Hilyotrogus setipennis

Scientific classification
- Kingdom: Animalia
- Phylum: Arthropoda
- Clade: Pancrustacea
- Class: Insecta
- Order: Coleoptera
- Suborder: Polyphaga
- Infraorder: Scarabaeiformia
- Family: Scarabaeidae
- Genus: Hilyotrogus
- Species: H. setipennis
- Binomial name: Hilyotrogus setipennis Moser, 1913

= Hilyotrogus setipennis =

- Genus: Hilyotrogus
- Species: setipennis
- Authority: Moser, 1913

Species of beetle

Hilyotrogus setipennis is a species of beetle of the family Scarabaeidae. It is found in China.

== Description ==
Adults reach a length of about 18 mm. They may be distinguished by the pubescence and setae on the upper surface. The colouration is reddish-brown, with the head and pronotum somewhat darker.

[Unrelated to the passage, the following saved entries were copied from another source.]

/-- R88: the decoder accepts exactly the words that match a row of the opcode table and meet its one value constraint; there
are 26 rows, and no word matches two of them. -/
def Obligations.DecoderAcceptsOpcodeTable : Prop :=
  (∀ w : Word, (∃ i, decode w = .ok i) ↔
    (∃ r ∈ opcodeRows, w &&& r.2 = r.1) ∧ (opField w = 0x6#4 → (oamField w).toNat ≤ 159)) ∧
  opcodeRows.length = 26 ∧
  ∀ (w : Word) (j k : Fin 26) (r q : Word × Word), opcodeRows[j.val]? = some r → opcodeRows[k.val]? = some q →
    w &&& r.2 = r.1 → w &&& q.2 = q.1 → j = k

/-- R89: the decoder rejects exactly the encodings R89 reserves. -/
def Obligations.DecoderRejectsReserved : Prop :=
  ∀ w : Word, (∃ r, decode w = .error r) ↔ ReservedEncoding w

/-- R82 to R88, 95 section 7: words written out from the spec's encodings decode to the transactions they stand for, and the
reserved words of section 7 do not decode. -/
def Obligations.SampleWordsDecode : Prop :=
  decode 0x1000FFFF#32 = .ok (.tick 65535#16) ∧
  decode 0x20004091#32 = .ok (.regWriteLcdc 0x91#8) ∧
  decode 0x20004B57#32 = .ok (.regWriteWx 0x57#8) ∧
  decode 0x30004100#32 = .ok .regReadStat ∧
  decode 0x4000413F#32 = .ok (.fbRead 319#14 1#14) ∧
  decode 0x501FFF12#32 = .ok (.vramWrite 0x1FFF#13 0x12#8) ∧
  decode 0x60009F07#32 = .ok (.oamWrite 159#8 0x07#8) ∧
  decode 0x10010000#32 = .error .reservedBits ∧
  decode 0x20004600#32 = .error (.reservedSel 0x46#8) ∧
  decode 0x6000A000#32 = .error (.oamOffset 160#8)

/-- R92: `ticks N` expands to TICKs whose cycles add up to N, and `frame` to the two TICKs of one frame. -/
def Obligations.PseudoTicksAddUp : Prop :=
  (∀ n : Nat, ∃ l : List (BitVec 16), assemble (.ticks n) = some (l.map fun k => encode (.tick k)) ∧
    (l.map tickCycles).sum = n) ∧
  assemble .frame = some [encode (.tick 65535#16), encode (.tick 4689#16)] ∧
  tickCycles 65535#16 + tickCycles 4689#16 = 70224

/-! ## Steps and the refusal -/

/-- R6, R59: when the next word decodes to a transaction, a step is that transaction's effect on the state with the word taken
off the input. That words wait in an input of the state is the model's own (log entry 1). -/
def Obligations.StepRunsDecodedTransaction : Prop :=
  ∀ (s : State) (w : Word) (rest : List Word) (i : Instr), s.input = w :: rest → decode w = .ok i →
    step s = exec i { s with input := rest }

/-- R90: a word with a reserved encoding is refused: the refusal mark is set, the response is "refused" and nothing else
changes but the input, which loses the word; and no step clears the mark. That the run goes on after a refused word is the
model's reading of R90 (log entry 3). -/
def Obligations.ReservedWordIsRefused : Prop :=
  (∀ (s : State) (w : Word) (rest : List Word), s.input = w :: rest → ReservedEncoding w →
    step s = .next { s with input := rest, refusalMark := true, response := .refused }) ∧
  ∀ s t : State, step s = .next t → s.refusalMark = true → t.refusalMark = true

The head is rather densely punctate and covered with yellow hairs. The punctation of the pronotum is moderately dense, each puncture bearing a protruding yellow hair. The scutellum, elytra, and pygidium are punctate a little more sparsely than the pronotum and the short hairs of the punctures are bristle-like. The thorax is densely covered with yellow hairs, the abdomen finely and sparsely punctate, each puncture equally bearing a small bristle.